Introduction

We began our series on Generative AI with Retrieval Augmented Generation (RAG), focusing on its applications in the energy sector.

In our first post, we explored Tavily Search as a web search tool integrated with LangChain.

While RAG is a powerful tool, more complex agentic workflows combine RAG with other agents and tools depending on specific needs.

In this blog-post we continue working with the Energy dataset from PJM Interconnection LLC, a regional transmission organization (RTO) in the United States. Serving all or parts of Delaware, Illinois, Indiana, Kentucky, Maryland, Michigan, New Jersey, North Carolina, Ohio, Pennsylvania, Tennessee, Virginia, West Virginia, and the District of Columbia.

We have scaled up the experiments to cover the files:

• AEP_hourly.csv
• COMED_hourly.csv
• DAYTON_hourly.csv
• DEOK_hourly.csv
• DOM_hourly.csv
• DUQ_hourly.csv
• EKPC_hourly.csv
• FE_hourly.csv
• NI_hourly.csv
• PJME_hourly.csv
• PJMW_hourly.csv

Agents

Our dataset consists of datetime and consumption columns, making it ideal for an agentic workflow where LLMs generate code for analytics tasks.

In our previous RAG post, we observed that LLMs naturally generate Python code when given structured data.

To enhance control, we explicitly define system prompts with:

1. Clear data structure definitions
2. Rules for formatting responses as code

These prompts are then combined with user queries, allowing users to interact with the system in natural language—without any coding knowledge.

Our first version of this system is illustrated in Figure 1.

Code Processing

As shown in Figure 1, the process begins when a user submits a query. The LLM interprets the request and returns an answer—often containing code.

We then:

1. Extract the generated code
2. Pass it to an execution module
3. Feed in our dataset as input
4. Return the final computed result

Using Python & SQL for Querying

To simplify querying, we leverage DuckDB, which allows us to use SQL directly on local datasets.

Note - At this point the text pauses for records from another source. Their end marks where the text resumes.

/-- An inbound block of a local object: a page in DDR5 halts the stream, a word in error has its outcome, else the block is
decoded and sent. -/
def serveIn (k n : Nat) (d : Desc) (i : Nat) (s : State) : State :=
  let sp := blockStored s d i
  let o := pagedObj s d
  let low := (pagesTouched d sp.1 sp.2).find? fun p => (o.map fun x => inDdr (x.pages.getD p 0)).getD false && !d.haltedPages.contains p
  match o, low with
  | some o, some p => haltPage n d o p i s
  | _, _ =>
    match Tbl.get? s.objs d.handle with
    | none => failDesc d .objectGone s
    | some o =>
      if d.objOff + sp.1 + sp.2 > objExtent s o then failDesc d .badAddr s
      else
        let r := readSpansChecked (srcSpans s d sp.1 sp.2) s
        match r.ue with
        | e :: es => if inBank (e :: es) then ueFault (e :: es) 3 d.part (bankTile [e]) d.job r.st else badBlock n d i (e :: es) r.st
        | [] =>
          let last := lastBlock o (fun x m => readSpansRaw s (srcSpans s d (x - d.objOff) m)) (d.objOff + sp.1 + sp.2)
          sendBlock k n d i last o.codetab r.bytes (touchCold d r.st)

/-- What a block reads from its source tiles, checked. -/
def readRuns (d : Desc) (i : Nat) (s : State) : EccRead := readSpansChecked ((blockRuns d i).map fun r => (runAddr d r.1 r.2.1, r.2.2)) s

/-- An outbound block: read from the tiles, its segments counted, on its way to the object (R184, R186). -/
def serveOut (k n : Nat) (d : Desc) (i : Nat) (s : State) : State :=
  let (x, m) := blockPlain d i
  let o := pagedObj s d
  let low := (pagesTouched d x m).find? fun p => (o.map fun y => inDdr (y.pages.getD p 0)).getD false && !d.haltedPages.contains p
  match o, low with
  | some o, some p => haltPage n d o p i s
  | _, _ =>
    let r := readRuns d i s
    match r.ue with
    | e :: es => ueFault (e :: es) 3 d.part (bankTile [e]) d.job r.st
    | [] =>
      let out := ((srcSpans s d x m).foldl (fun (a : List Byte × List (Nat × List Byte)) p =>
        (a.1.drop p.2, a.2 ++ [(p.1, a.1.take p.2)])) (r.bytes, [])).2
      let s1 := ((blockRuns d i).flatMap runCounts).foldl (fun a c => countBytes n c a) (takeBlock n i r.st)
      putBurst k { desc := n, writes := [], out, counts := [] } s1

/-! ### Host transfers of XFER (R197, R228) -/

/-- One block between host and device: from the host into an object, compressed where the object is, or from the device to the
host as it is held. -/
def serveHost (n : Nat) (d : Desc) (h i : Nat) (s : State) : State :=
  let (x, m) := blockPlain d i
  if !hostOk s (h + x) m then failDesc d .badAddr s
  else if dDir d.bytes = 0 then
    let b := readHost s (h + x) m
    match (Tbl.get? s.objs d.handle).filter (·.compressed) with
    | some o =>
      let e := encodeBlock o.plane o.elem o.codetab b
      if d.objOff + d.stored + e.length > o.len then failDesc d .badAddr s
      else
        let s1 := objWrite o (d.objOff + d.stored) e s
        settleWork n (onDesc n (fun d => { d with stored := d.stored + e.length }) (movedBlock n i m 0 d s1))
    | none => settleWork n (movedBlock n i m 0 d (writeSpansTo (srcSpans s d x m) b s))
  else
    let r := readSpansChecked (srcSpans s d x m) s
    match r.ue with
    | e :: es => if inBank (e :: es) then ueFault (e :: es) 3 d.part (bankTile [e]) d.job r.st else badBlock n d i (e :: es) r.st
    | [] => settleWork n (movedBlock n i m 0 d (writeHost (h + x) r.bytes r.st))

/-! ### Remote streams (R284, R285, R291) -/

/-- The outcome an answer's status code stands for. -/
def answerStatus (c : Nat) : Status :=
  ([Status.objectGone, .badAddr, .badParam, .uncorrectable].find? fun x => statusCode x == c).getD .peerLost

/-- Requests for `m` bytes from `off`: at most 4,032 each, multiples of 64. -/
def cutRequests : Nat → Nat → Nat → List (Nat × Nat)
  | 0, _, _ => []
  | f + 1, off, m => if m = 0 then [] else (off, min 4032 m) :: cutRequests f (off + min 4032 m) (m - min 4032 m)

/-- One RDREQ sent, its last `past` bytes past the span; its request id. -/
def sendRequest (q : Nat) (d : Desc) (off m past : Nat) (s : State) : Nat × State :=
  let (id0, s1) := newMsgId s
  let id := requestId id0 (dForm d.bytes) d.handle past
  let p := rdreqPayload id d.handle off m (accountOf s d.job)
  (id, match burstPort (portsTo s1 q) id 0 with
    | some i => sendFlit i 2 0 q p true true s1
    | none => s1)

/-- Requests for a span of the owner's memory, widened to the 64-byte words that R291's lengths need (DESIGN CHOICE: log 21), and
noted at the descriptor. -/
def requestSpan (n q : Nat) (d : Desc) (off m : Nat) (s : State) : State :=
  let from_ := off / 64 * 64
  let wide := 64 * ceilDiv (off + m - from_) 64
  (cutRequests (wide / 4032 + 1) from_ wide).foldl (fun a r =>
    let x := sendRequest q d r.1 r.2 (r.1 + r.2 - min (r.1 + r.2) (off + m)) a
    onDesc n (fun d => { d with remote := d.remote ++ [(x.1, r.2)] }) x.2) s

/-- The answer to a request. -/
def answerTo (s : State) (q id : Nat) : Option Msg := s.lnk.msgs.find? fun m => m.src == q && m.id == id && m.kind == 1

/-- Bytes of the answers to a descriptor's requests, from the offset the first was asked for; a FORM answer has the object's code table
before them. -/
def answeredBytes (s : State) (q : Nat) (d : Desc) (off : Nat) : List Byte :=
  (d.remote.flatMap fun r => match answerTo s q r.1 with
    | some m => Mem.read m.bytes (if idForm r.1 then 8 else 0) r.2
    | none => []).drop (off % 64)

/-- The code table of a remote object, from the first answer (R195). -/
def answeredTab (s : State) (q : Nat) (d : Desc) : Nat :=
  ((d.remote.head?).bind fun r => (answerTo s q r.1).map fun m => Mem.field m.bytes 0 8).getD 0

/-- A failure that the owner answers a request with (R285), as the two bytes of its status (DESIGN CHOICE: log 21). -/
def answeredFail (s : State) (q : Nat) (d : Desc) : Option Status :=
  d.remote.findSome? fun r => ((answerTo s q r.1).filter fun m => m.len == some 2).map fun m =>
    answerStatus (fieldAt (Mem.read m.bytes 0 2) 0 2)

/-- The answers are taken from the messages. -/
def dropAnswers (q : Nat) (d : Desc) (s : State) : State :=
  { s with lnk := { s.lnk with msgs := s.lnk.msgs.filter fun m =>
      !(m.src == q && m.kind == 1 && d.remote.any fun r => r.1 == m.id) } }

/-- An inbound block of a remote object: its bytes are requested, a compressed block's header first, and sent on when they are
there. A board read for XFER goes to the host. -/
def serveRemoteIn (k n q : Nat) (d : Desc) (i : Nat) (s : State) : State :=
  let (x, m) := blockPlain d i
  let comp := d.host.isNone && dForm d.bytes
  let off := d.objOff + (if comp then d.stored else x)
  if d.remote = [] then requestSpan n q d off (if comp then 16 else m) s
  else if let some st := answeredFail s q d then failDesc d st (dropAnswers q d s)
  else
    let b := answeredBytes s q d off
    let need := if comp then storedLen (b.take 16) else m
    if b.length < need then requestSpan n q d (off + b.length) (need - b.length) s
    else
      let s1 := dropAnswers q d s
      match d.host with
      | some h => if hostOk s (h + x) m then settleWork n (movedBlock n i 0 m d (writeHost (h + x) (b.take m) s1)) else failDesc d .badAddr s1
      | none =>
        sendBlock k n d i (i + 1 = ceilDiv d.len 4096) (if comp then answeredTab s q d else 0) (b.take need)
          (noteMoved (d.queue, d.seq) 0 need (onDesc n (fun d => { d with stored := d.stored + need }) s1))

In Figure 2, we show an example where GPT-4o generates an SQL query and its corresponding result.

User Query:

“Find the 7 highest peaks of consumption between December 1 and December 10, 2015.”

The generated SQL query is extracted, executed with DuckDB, and the results are returned.

While we find SQL-based querying effective, our focus in this blog post remains on Python-based coding agents.

Data Privacy

One major advantage of our agentic pipeline is data privacy. Unlike traditional approaches where raw data is sent to an LLM for processing, our system ensures that:

• LLMs never receive actual data → Instead of passing the dataset, we only provide the schema details (e.g., column names and data types).
• No sensitive information leaves our system → The LLM generates code, which is then executed locally within a controlled environment.
• Custom column names can be used → Even if privacy policies prevent sharing real column names, we can map generic names (e.g., Column_A) to their real counterparts.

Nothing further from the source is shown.